February 8, 2017

Hans Rosling, 1948-2017

Hans Rosling, the public health physician and inspiring statistics communicator, has died.

Coverage:

His TED talk.

Gapminder, the foundation he co-founded, with the aim of giving people accurate information about health and development around the world.

February 7, 2017

Official statistics and official truth

From a story in the Guardian about the US government and official statistics

In August, the then presidential candidate described the Bureau of Labor Statistics (BLS) unemployment numbers as “phoney”, claiming: “The 5% figure is one of the biggest hoaxes in American modern politics.” In the same speech, Trump suggested alternative data, adding: “The number’s probably 28, 29, as high as 35. In fact, I even heard recently 42%.”

As the story goes on to say, Trump is unlikely to tamper with the estimation of basic economic statistics — they’re too important to government and big business, and it would be a very messy fight.  It’s more likely that lower-level statistics on questions he doesn’t want answered will be lost.   On the other hand, there are a lot of unemployment statistics it’s possible that the government could start advertising a different one.

The number that’s “probably 28, 29, as high as 35. In fact, I even heard recently 42%” exists. It’s reported by the Bureau of Labor Statistics in the same report that gives the 5% number, and estimated from the same basic data.  It’s just that there are a lot of ways to summarise changes and differences in unemployment and the whole world has decided the 5% number is a good one to standardise on.

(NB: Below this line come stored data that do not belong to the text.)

-- ==== Sys2Proof/Machine/Fetch.lean ====
section
/-! DEFINITION. Fetching the halfwords of an instruction (R60), with the copies a core may hold (R123), and putting an
instruction where the next step fetches it. -/

namespace Sys2Proof.Machine

/-- The halfword that a fetch address leads to, as a load of the core through that address would see it (R123); none when no
window grants execute (R60). -/
def State.fetchMem (s : State) (p : Proc) (a : Word) : Option (BitVec 16) :=
  if p.allowed s a 2 .ex then
    match s.target p.core a.toNat with
    | .own h | .mesh h | .fabric _ h => some (BitVec.ofNat 16 (s.seen p.core p.pid a.toNat h 2))
    | _ => none
  else none

/-- The core's copy of a halfword (R123). -/
def State.copy? (s : State) (core a : Nat) : Option (BitVec 16) :=
  ((s.core core).copies.find? (·.1 == a)).map (·.2)

/-- The core holds a copy of a halfword it has fetched. -/
def Core.keepCopy (k : Core) (a : Nat) (h : BitVec 16) : Core :=
  { k with copies := (k.copies.filter (·.1 != a)) ++ [(a, h)] }

/-- A fetched halfword and the state after its fetch: where the copy differs from memory, which of the two is used is not
fixed (R123), and the counter of free values moves on (log 2, 9). -/
def State.fetchHalf (s : State) (p : Proc) (a : Word) : Option (BitVec 16 × State) :=
  match s.fetchMem p a with
  | none => none
  | some h =>
    match s.copy? p.core a.toNat with
    | none => some (h, s.modCore p.core fun k => k.keepCopy a.toNat h)
    | some old =>
      if old = h then some (h, s)
      else if Config.fetchOld s.free then some (old, { s with free := s.free + 1 })
      else some (h, { s with free := s.free + 1 }.modCore p.core fun k => k.keepCopy a.toNat h)

/-- What an instruction of R100's window means to the loads behind it: a result computed from registers, a branch, a load or
a store with base and offset. -/
inductive Issue
  | alu (d : XIdx) (srcs : List XIdx)
  | branch (srcs : List XIdx)
  | load (d a : XIdx) (off : Word) (n : Nat)
  | store (b a : XIdx) (off : Word) (n : Nat)
deriving DecidableEq, Repr

/-- The instructions behind which a load may have issued (R100, R238): the arithmetic, branches and ordinary loads and stores
of the scalar chapter. What orders, waits, or belongs to another chapter lets no load go ahead of it. -/
def issueOf : Instr → Option Issue
  | .add d a b | .sub d a b | .and d a b | .or d a b | .xor d a b | .andn d a b | .sll d a b | .srl d a b | .sra d a b
  | .ror d a b | .slt d a b | .sltu d a b | .min d a b | .max d a b | .minu d a b | .maxu d a b | .mul d a b
  | .mulh d a b | .mulhu d a b | .mulhsu d a b | .div d a b | .divu d a b | .rem d a b | .remu d a b => some (.alu d [a, b])
  | .clz d a | .ctz d a | .popc d a | .sextB d a | .sextH d a | .sextW d a | .zextW d a | .cMv d a => some (.alu d [a])
  | .addi d a _ | .andi d a _ | .ori d a _ | .xori d a _ | .slti d a _ | .sltiu d a _ | .slli d a _ | .srli d a _
  | .srai d a _ => some (.alu d [a])
  | .lih d _ | .addpc d _ | .cLi d _ => some (.alu d [])
  | .cAddi d _ | .cSlli d _ | .cSrli d _ => some (.alu d [d])
  | .cAdd d a | .cSub d a | .cAnd d a | .cOr d a | .cXor d a => some (.alu d [d, a])
  | .nop | .cNop | .cJ _ => some (.branch [])
  | .beq a b _ | .bne a b _ | .blt a b _ | .bge a b _ | .bltu a b _ | .bgeu a b _ => some (.branch [a, b])
  | .cBeqz a _ | .cBnez a _ => some (.branch [short a])
  | .jal d _ => some (.alu d [])
  | .jalr d a _ => some (.alu d [a])
  | .ldb d a off | .ldbu d a off => some (.load d a (off.signExtend 64) 1)
  | .ldh d a off | .ldhu d a off => some (.load d a (off.signExtend 64) 2)
  | .ldw d a off | .ldwu d a off => some (.load d a (off.signExtend 64) 4)
  | .ldd d a off => some (.load d a (off.signExtend 64) 8)
  | .cLdd d a off => some (.load (short d) (short a) (off.setWidth 64 * 8) 8)
  | .cLdw d a off => some (.load (short d) (short a) (off.setWidth 64 * 4) 4)
  | .stb b a off => some (.store b a (off.signExtend 64) 1)
  | .sth b a off => some (.store b a (off.signExtend 64) 2)
  | .stw b a off => some (.store b a (off.signExtend 64) 4)
  | .std b a off => some (.store b a (off.signExtend 64) 8)
  | .cStd b a off => some (.store (short b) (short a) (off.setWidth 64 * 8) 8)
  | .cStw b a off => some (.store (short b) (short a) (off.setWidth 64 * 4) 4)
  | _ => none

/-- Reads made ahead behind an instruction that lets none go ahead of it are given up. -/
def State.orderLoads (s : State) (core : Nat) (i : Instr) : State := if (issueOf i).isSome then s else s.clearEarly core

/-- What a fetch at the pc comes to. -/
inductive Fetched
  | instr (i : Instr) (s : State)
  | illegal (word : BitVec 32) (reason : BitVec 12) (s : State)
  | window (addr : Word)
deriving DecidableEq, Repr

/-- Fetches and decodes the instruction at the pc of the running process (R60). -/
def State.fetch (s : State) (p : Proc) : Fetched :=
  match s.fetchHalf p p.pc with
  | none => .window p.pc
  | some (h0, s) =>
    if h0.getLsbD 0 then
      match s.fetchHalf p (p.pc + 2) with
      | none => .window (p.pc + 2)
      | some (h1, s) =>
        match decodeHalves h0 h1 with
        | .instr i _ => .instr i (s.orderLoads p.core i)
        | .illegal w r => .illegal w r s
        | .short => .window p.pc
    else
      match decodeHalves h0 0 with
      | .instr i _ => .instr i (s.orderLoads p.core i)
      | .illegal w r => .illegal w r s
      | .short => .window p.pc

/-- Fetches a halfword ahead of the pc (R123): the core keeps a copy. -/
def State.prefetch (s : State) (core a : Nat) : State :=
  match s.runningOn core with
  | none => s
  | some p =>
    match s.fetchMem p (BitVec.ofNat 64 a) with
    | none => s
    | some h => if a % 2 = 0 then s.modCore core fun k => k.keepCopy a h else s

/-- A process for an instruction that is placed where nothing runs: S privilege, context class T (withFetchWord). -/
def State.guest (s : State) : Proc :=
  { pid := s.nextPid, region := s.nextRegion, priv := .s, cls := .t, nregs := 32, st := .running, loc := .green,
    core := s.focus, base := 1, eff := 1 }

/-- A region for that process: a root with nothing of its own. -/
def State.guestRegion (s : State) : Region :=
  { num := s.nextRegion, parent := s.nextRegion, depth := 0, ovr := 0, ceil := 0, fdepth := 64, plto := 10000,
    corebud := 8192, grbud := 4194304, faultep := 0, replyep := 0, faulttab := 0, segtab := 0, chtab := 0, wintab := 0 }

/-- Address of an instruction that is placed where the pc is not usable. -/
def placePc : Word := 0x1000

/-- An address where four bytes can be placed in the own memory. -/
def State.placeable (s : State) (pc : Word) : Bool :=
  pc.toNat % 2 == 0 && decide (pc.toNat + 4 ≤ s.parkStart s.focus)

/-- Places the low four bytes of a number where the core `focus` fetches next, with a window that lets it (log 11). -/
def State.placeWord (s : State) (w : Nat) : State :=
  let fresh := s.cpu.isNone
  let p := s.cpu.getD s.guest
  let pc := if !fresh && s.placeable p.pc then p.pc else placePc
  let p := { p with pc := pc, st := PState.running, core := s.focus, wait := Wait.none, done := Option.none }
  let all : WinEntry := { base := 0, limit := s.parkStart s.focus - 1, rd := true, wr := true, ex := true }
  let win : LoaderWin := { region := p.region, core := s.focus, win := all }
  let s := s.modCore s.focus fun k => { k with copies := [], halt := none }
  { s with
    agenda := .core s.focus :: s.agenda
    cpu := some p
    mem := s.mem.write (globalBase s.focus + pc.toNat) 4 w
    loaderWins := win :: s.loaderWins
    regions := if fresh then s.regions ++ [s.guestRegion] else s.regions
    nextPid := if fresh then s.nextPid + 1 else s.nextPid
    nextRegion := if fresh then s.nextRegion + 1 else s.nextRegion
    pkg := { s.pkg with running := true } }

end Sys2Proof.Machine
end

It’s relatively easy to count the number of people with jobs: either by a survey or by the fact that they (mostly) pay taxes.  What’s harder is to decide who to compare them to.   The simplest choice, dividing by the total population, gives the ’employment:population ratio’.  You still need to decide which total population to use; the standard choice is everyone 16-64 who isn’t in the military, in prison, or in some other sort of institution such as a nursing home.  The employment:population ratio in the US is currently a little under 60% in the US, still down a lot in the Great Recession.  In New Zealand, it’s about 67%.  Subtracting from 100% gives about 40% in the US and about 33% in NZ.

The problem with using the employment:population ratio to measure unemployment is the fact that it counts a lot of people who aren’t even potentially employed. In particular, a lot of the variation between countries and over time in the employment:population ratio comes from women entering the workforce, which isn’t a change in unemployment in the sense that we usually mean.

‘Unemployment’ in the sense we usually care about means that people are trying to get jobs, and can’t. The difficulty here is measuring who is trying to get a job, which has to be done by surveys and has to be approximated with a questionnaire.  The ‘headline’ measure of unemployment is people looking for jobs as a fraction of those who have jobs or are looking — the denominator is called the ‘labour force’.

However, when jobs get hard to find, some people will temporarily stop looking and do something more productive instead.  These aren’t the same as people who currently don’t want a job. So, in addition to the employment:population ratio and the unemployment rate, statistics agencies publish a range of other summaries.  Stats NZ reports ‘underutilised’ people, defined as ‘underemployed’ (wants more work), “unemployed”, “potential available jobseeker” (wants work but not actively looking), and ‘unavailable jobseeker’ (looking, but for a future start, not right now). The US Bureau of Labor Statistics reports ‘marginally attached’ (don’t have a job; were looking recently),  ‘part time for economic reasons’ (basically Stats NZ’s underemployed), and ‘discouraged’ (not looking because they say they don’t think there are jobs).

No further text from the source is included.